O povo brasileiro está tão à mercê de incursões imperialistas quanto a Palestina das bombas de fósforo branco israelenses.  Possuir o direito de fabricarmos nossa própria tecnologia nuclear não é, absolutamente, um privilégio, mas uma necessidade premente que já deveria ter sido sanada há muito tempo, como sugeriu, outrora, o injustamente vilipendiado Enéas Carneiro - que Deus o tenha.

Fato é que tanto Fernando Henrique quanto Luís Inácio Lula da Silva se provaram incompetentes no trato com a soberania nacional, especificamente no tocante à questão nuclear: o primeiro por ter municiado a fragilização do Estado brasileiro ao assinar o Tratado de Não-Proliferação, desarmando seu próprio povo;  o segundo por sugerir ingenuamente em 2009 o desmantelamento dos arsenais nucleares de todos os países do globo, estribado na frágil premissa  de que isso não se coaduna com os princípios “democráticos”.
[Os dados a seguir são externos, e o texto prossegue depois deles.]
-- ==== Sys2Proof/Laws/Lengths.lean ====
section
/-! SUPPORT. How long the byte strings are that the commands store. -/
namespace Sys2Proof.Machine

@[simp] theorem blockBytes_length (b : Block) : (blockBytes b).length = 16 := by simp [blockBytes]

@[simp] theorem semiblockBytes_length (r : Semiblock) : (semiblockBytes r).length = 8 := by
  simp [semiblockBytes, beBytes]

@[simp] theorem blocksFrom_length (n : Nat) (b : Bytes) : (blocksFrom n b).length = n := by
  induction n generalizing b with
  | zero => rfl
  | succ n ih => simp [blocksFrom, ih]

@[simp] theorem semiblocksFrom_length (n : Nat) (b : Bytes) : (semiblocksFrom n b).length = n := by
  induction n generalizing b with
  | zero => rfl
  | succ n ih => simp [semiblocksFrom, ih]

@[simp] theorem bytesOfBlocks_length (bs : List Block) : (bytesOfBlocks bs).length = 16 * bs.length := by
  induction bs with
  | nil => rfl
  | cons b bs ih =>
    have h : bytesOfBlocks (b :: bs) = blockBytes b ++ bytesOfBlocks bs := rfl
    rw [h, List.length_append, ih, blockBytes_length, List.length_cons]; omega

@[simp] theorem bytesOfSemiblocks_length (rs : List Semiblock) : (bytesOfSemiblocks rs).length = 8 * rs.length := by
  induction rs with
  | nil => rfl
  | cons r rs ih =>
    have h : bytesOfSemiblocks (r :: rs) = semiblockBytes r ++ bytesOfSemiblocks rs := rfl
    rw [h, List.length_append, ih, semiblockBytes_length, List.length_cons]; omega

@[simp] theorem cbcBlocks_length (c : CipherCtx) (v : Block) (xs : List Block) :
    (cbcBlocks c v xs).1.length = xs.length := by
  have he : ∀ v, (cbcEncrypt c.ks v xs).1.length = xs.length := by
    induction xs with
    | nil => intro v; rfl
    | cons x xs ih => intro v; simp [cbcEncrypt, ih]
  have hd : ∀ v, (cbcDecrypt c.ks v xs).1.length = xs.length := by
    clear he
    induction xs with
    | nil => intro v; rfl
    | cons x xs ih => intro v; simp [cbcDecrypt, ih]
  unfold cbcBlocks; split
  · exact he v
  · exact hd v

/-- The stream gives as many bytes as it takes. -/
@[simp] theorem ctrStream_length (lim : Nat) (c : CtrState) (x : Bytes) : (ctrStream lim c x).2.length = x.length := by
  induction x generalizing c with
  | nil => rfl
  | cons d ds ih => simp [ctrStream, ih]

@[simp] theorem EaxCtx.stream_length (c : EaxCtx) (x : Bytes) : (c.stream x).2.length = x.length :=
  ctrStream_length 16 c.ctr x

@[simp] theorem EaxCtx.encrypt_length (c : EaxCtx) (x : Bytes) : (c.encrypt x).2.length = x.length :=
  c.stream_length x

@[simp] theorem EaxCtx.decrypt_length (c : EaxCtx) (x : Bytes) : (c.decrypt x).2.length = x.length :=
  (c.absorb x).stream_length x

@[simp] theorem EaxCtx.tagBytes_length (c : EaxCtx) (t : Nat) : (c.tagBytes t).length = min t 16 := by
  simp [EaxCtx.tagBytes]

@[simp] theorem omacResult_length (o : Omac) (r : Nat) : (omacResult o r).length = min r 16 := by simp [omacResult]

@[simp] theorem kwWrapPass_length (ks : KeySchedule) (t : Nat) (a : Semiblock) (rs : List Semiblock) :
    (kwWrapPass ks t a rs).2.length = rs.length := by
  induction rs generalizing t a with
  | nil => rfl
  | cons r rs ih => simp [kwWrapPass, ih]

@[simp] theorem kwUnwrapPass_length (ks : KeySchedule) (t : Nat) (a : Semiblock) (rs : List Semiblock) :
    (kwUnwrapPass ks t a rs).2.length = rs.length := by
  induction rs generalizing t a with
  | nil => rfl
  | cons r rs ih => simp [kwUnwrapPass, ih]

/-- Wrapping gives 8 bytes more than it takes. -/
theorem kwWrap_length (ks : KeySchedule) (x : Bytes) (h : x.length % 8 = 0) : (kwWrap ks x).length = x.length + 8 := by
  simp [kwWrap, kwWrapLoop, List.range_succ]; omega

/-- Unwrapping gives 8 bytes less than it takes. -/
theorem kwUnwrap_length (ks : KeySchedule) (x : Bytes) (h : x.length % 8 = 0) :
    (kwUnwrap ks x).2.length = x.length - 8 := by
  simp [kwUnwrap, kwUnwrapLoop, List.range_succ]; omega

end Sys2Proof.Machine
end

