theorem State.memWrite_inv (s : State) (a : Nat) (v : Byte) (h : s.Inv) (ha : a < s.memBytes) :
    ({ s with mem := Memory.write s.mem a v } : State).Inv := by
  obtain ⟨hn, hm, hwf, hin, hslots, hscratch⟩ := h
  refine ⟨hn, hm, Memory.wf_write _ _ _ hwf, fun c hc => ?_, hslots, hscratch⟩
  rcases Memory.mem_write _ _ _ c hc with rfl | hc
  · exact ha
  · exact hin c hc

theorem orFault_next (f : Option Fault) (s t : State) : orFault f s = .next t ↔ f = none ∧ t = s := by
  cases f <;> simp [orFault, eq_comm]

/-- An allowed host access to data memory is below MEM_BYTES (rule R84). -/
theorem memFault_none (s : State) (a : Nat) (h : memFault s a = none) : a < s.memBytes := by
  unfold memFault at h
  split at h
  · cases h
  · split at h
    · cases h
    · omega

theorem hostAction_inv (a : HostAction) (s t : State) (h : s.Inv) (hstep : hostAction a s = .next t) : t.Inv := by
  cases a with
  | memWrite addr v =>
    obtain ⟨hf, rfl⟩ := (orFault_next _ _ _).mp hstep
    exact s.memWrite_inv _ v h (memFault_none s _ hf)
  | memRead addr => obtain ⟨-, rfl⟩ := (orFault_next _ _ _).mp hstep; exact h
  | regWrite width offset v => obtain ⟨-, rfl⟩ := (orFault_next _ _ _).mp hstep; exact s.writeReg_inv offset v h
  | regRead width offset => obtain ⟨-, rfl⟩ := (orFault_next _ _ _).mp hstep; exact h
  | wait =>
    simp only [hostAction] at hstep
    split at hstep <;> cases hstep <;> exact h
  | reset =>
    obtain ⟨hn, hm, -⟩ := h
    cases hstep
    exact State.resetWith_inv _ _ hn hm

theorem hostStep_inv (s t : State) (h : s.Inv) (hstep : hostStep s = .next t) : t.Inv := by
  unfold hostStep at hstep
  split at hstep
  · cases hstep; exact h
  · next a rest _ => exact hostAction_inv a { s with host := rest } t h hstep

theorem State.useTurn_inv (s : State) (h : s.Inv) : s.useTurn.Inv :=
  s.inv_of_eq _ h s.useTurn_slots s.useTurn_mem s.useTurn_memBytes s.useTurn_scratch

theorem step_inv (s t : State) (h : s.Inv) (hstep : step s = .next t) : t.Inv := by
  unfold step at hstep
  split at hstep
  · exact engineStep_inv _ t (s.useTurn_inv h) hstep
  · exact hostStep_inv _ t (s.useTurn_inv h) hstep

/-! ### The obligations -/

/-- Settles O58: the reset state of every NSLOT and MEM_BYTES in range, the examples' values among them. -/
theorem resetSatisfiesTheInvariant : Obligations.ResetSatisfiesTheInvariant :=
  ⟨State.resetWith_inv _ _ (by decide) (by decide), State.resetWith_inv⟩

/-- Settles O59, agent by agent: a command by its rule (`exec_inv`), the host by its action (`hostAction_inv`). -/
theorem everyStepKeepsTheInvariant : Obligations.EveryStepKeepsTheInvariant := step_inv

end Sys2Proof.Machine
end

/-! PROOFS. The word of a well-formed command decodes to the command (rules R101, R103, R106, R109). -/
section
namespace Sys2Proof

@[simp] theorem Dir.ofBit_toBit (d : Dir) : Dir.ofBit d.toBit = d := by cases d <;> rfl

theorem Dir.toBit_lt (d : Dir) : d.toBit < 2 := by cases d <;> decide

@[simp] theorem XcbcVariant.ofBit_toBit (v : XcbcVariant) : XcbcVariant.ofBit v.toBit = v := by cases v <;> rfl

theorem XcbcVariant.toBit_lt (v : XcbcVariant) : v.toBit < 2 := by cases v <;> decide

theorem acceptIf_of_true (b : Bool) (op : Nat) (i : Instr) (h : b = true) : acceptIf b op i = .ok i := by
  rw [acceptIf, if_pos h]

/-- A row's must-be-zero fields are zero in the fields of a well-formed command (rules R103, R106). -/
theorem decodeFields_fields (i : Instr) (hwf : i.wf = true) : decodeFields i.fields = .ok i := by
  cases i with
  | ctxCreate dir mode =>
    have hmode : mode < 4 := of_decide_eq_true hwf
    have hdir := dir.toBit_lt
    have hbit : (dir.toBit + 2 * mode) % 2 = dir.toBit := by omega
    have hfield : (dir.toBit + 2 * mode) / 2 = mode := by omega
    simp only [decodeFields, Instr.fields, hbit, hfield, Dir.ofBit_toBit]
    exact acceptIf_of_true _ _ _ (decide_eq_true ⟨trivial, trivial, by omega⟩)
  | aesBlock h dir =>
    simp only [decodeFields, Instr.fields, Dir.ofBit_toBit]
    exact acceptIf_of_true _ _ _ (decide_eq_true ⟨trivial, dir.toBit_lt⟩)
  | blockMode h dir =>
    simp only [decodeFields, Instr.fields, Dir.ofBit_toBit]
    exact acceptIf_of_true _ _ _ (decide_eq_true ⟨trivial, dir.toBit_lt⟩)
  | xcbcCreate variant =>
    simp only [decodeFields, Instr.fields, XcbcVariant.ofBit_toBit]
    exact acceptIf_of_true _ _ _ (decide_eq_true ⟨trivial, trivial, variant.toBit_lt⟩)
  | _ => rfl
As frequentes tentativas por parte dos EUA no sentido de atrasar o desenvolvimento do programa nuclear norte-coreano patenteiam o receio de Washington em permitir que um inimigo a altura da extinta URSS coloque entraves à hegemonia por ele capitaneada. Basicamente, a bomba atômica é, hoje, um dos poucos elementos hábeis a restituir autonomia a países dessoberanizados. Se a República Popular Democrática da Coreia do Norte ainda não foi alvo de uma guerra parecida com a do Vietnã, isso se deve inteiramente à atitude patriótica de não abrirem mão da defesa nacional.

A pretensa instauração de um controle dos programas nucleares de nações soberanamente instituídas, supostamente vocacionada para a “pacificação” dos meios de produção de energia nuclear suscita uma questão crucial, que pode ser resumida na seguinte parêmia: quis custodiet ipsos custodes? (quem vigia os vigilantes?) Ora, se há controle, há um painel, e se há um painel, há um operador. A que interesses serve o operador do painel de controle da Organização das Nações Unidas?

Acreditamos ter respondido a esta pergunta.